Euro$ #4 was a huge problem and a key reason why there was such a violent reaction (GFC2) to the negative economic and financial prospects raised by March 2020. The entire world economy was in such bad shape, in many ways as bad as it had been since 2008-09, and somehow central bankers and politicians managed to convince most people they had it all under control.

Worse still, that message somehow still resonates widely.

I’ll reiterate again:

No one is downplaying the severity of the situation, even the worst offenders deserve some limited credit here.

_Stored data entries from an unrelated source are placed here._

-- ==== Sys2Proof/Machine/FlashCmd.lean ====
section
/-! DEFINITION. The configuration flash as software reaches it, the revocation fuses, and the counters record
(13_startup_and_image.md R540, R542, R543, R548). -/

namespace Sys2Proof.Machine
open Sys2Proof

/-- A write of CFG_REVOKE (R548): fuses blow in factory test mode only, and stay blown. -/
def State.writeRevoke (p : Path) (v : Word) (s : State) : State :=
  s.gated p R.CFG_REVOKE v (!s.factory) (fun s => { s with fuses := s.fuses ||| v.toNat % 2 ^ 16 })

/-- CFG_REVOKE (R548). -/
def execCfgRevoke (p : Path) (v : Word) (s : State) : Host.Outcome State Fault Refusal := .next (s.writeRevoke p v)

/-- An erase or a program of the page at CFG_FLADDR is not permitted (R542): event ring, counters sectors, and outside
factory test mode the calibration area. -/
def State.flashBarred (s : State) : Bool :=
  let a := s.get F.CFG_FLADDR_page * 256
  decide (0x3800000 ≤ a ∧ a < 0x3C20000) || (decide (0x3000000 ≤ a ∧ a < 0x3800000) && !s.factory)

/-- A write of CFG_FLCMD (R542, R665). -/
def State.writeFlcmd (p : Path) (v : Word) (s : State) : State :=
  let go := v.getLsbD 31
  let op := F.CFG_FLCMD_op.of v
  s.gated p R.CFG_FLCMD v (op == 3 || (go && (s.flag F.CFG_FLCMD_busy || ((op == 1 || op == 2) && s.flashBarred)))) (fun s =>
    let s := s.take R.CFG_FLCMD v
    if go then (s.put F.CFG_FLCMD_busy 1).onBoot (fun b => { b with fl := some (op, s.get F.CFG_FLADDR_page) }) else s)

/-- FLASH_READ_PAGE (R542). -/
def execFlashReadPage (p : Path) (v : Word) (s : State) : Host.Outcome State Fault Refusal := .next (s.writeFlcmd p v)

/-- FLASH_PROGRAM (R542). -/
def execFlashProgram (p : Path) (v : Word) (s : State) : Host.Outcome State Fault Refusal := .next (s.writeFlcmd p v)

/-- FLASH_ERASE (R542). -/
def execFlashErase (p : Path) (v : Word) (s : State) : Host.Outcome State Fault Refusal := .next (s.writeFlcmd p v)

/-- Bytes of the flash of which nothing is known: an operation on them did not end (R543). -/
def State.spoilFlash (a n : Nat) (s : State) : State :=
  { s with
    flash := (List.range n).foldl (fun m i => cset flashDefault (a + i) (BitVec.ofInt 8 (Config.freeInt (s.free + i))) m) s.flash
    free := s.free + n }

/-- The bytes that an erase or a program was changing are unknown. -/
def State.spoilOp (op page : Nat) (s : State) : State :=
  if op = 1 then s.spoilFlash (256 * page) 256 else if op = 2 then s.spoilFlash (page / 256 * 65536) 65536 else s

/-- The words of the page buffer as bytes. -/
def State.flbuf (s : State) : List Byte := (List.range 64).flatMap (fun i => leBytes 4 (s.reg (R.CFG_FLBUF i)).toNat)

/-- FLASH_OP_DONE (R542, R543): the operation ends well, or with a flash error or timeout. -/
def execFlashOpDone (ok : Bool) (s : State) : Host.Outcome State Fault Refusal :=
  .next (match s.boot.fl with
    | none => s
    | some (op, page) =>
      let s := ((s.put F.CFG_FLCMD_busy 0).put F.CFG_FLCMD_res (if ok then 0 else 2)).onBoot (fun b => { b with fl := none })
      if !ok then s.spoilOp op page
      else if op = 0 then
        doAll (List.range 64) (fun i s => s.setReg (R.CFG_FLBUF i) (BitVec.ofNat 32 (ofLe (s.flashBytes (256 * page + 4 * i) 4)))) s
      else if op = 1 then s.program (256 * page) s.flbuf
      else s.eraseFlash (page / 256 * 65536) 65536)

/-- COUNTERS_RECORD (R540): the record of every 10 minutes. -/
def execCountersRecord (s : State) : Host.Outcome State Fault Refusal := .next s.countersRecord

end Sys2Proof.Machine
end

Where they’ve offended is in overplaying both the starting position and then their ability to limit the downside and pick everything back up on the other side. In between is not really the issue.

We’re only getting data on the first part of it, and already it’s enough to make you sick. They bungled 2008, badly. They botched everything about the last two years. And now the first steps into the current crisis couldn’t have gone worse.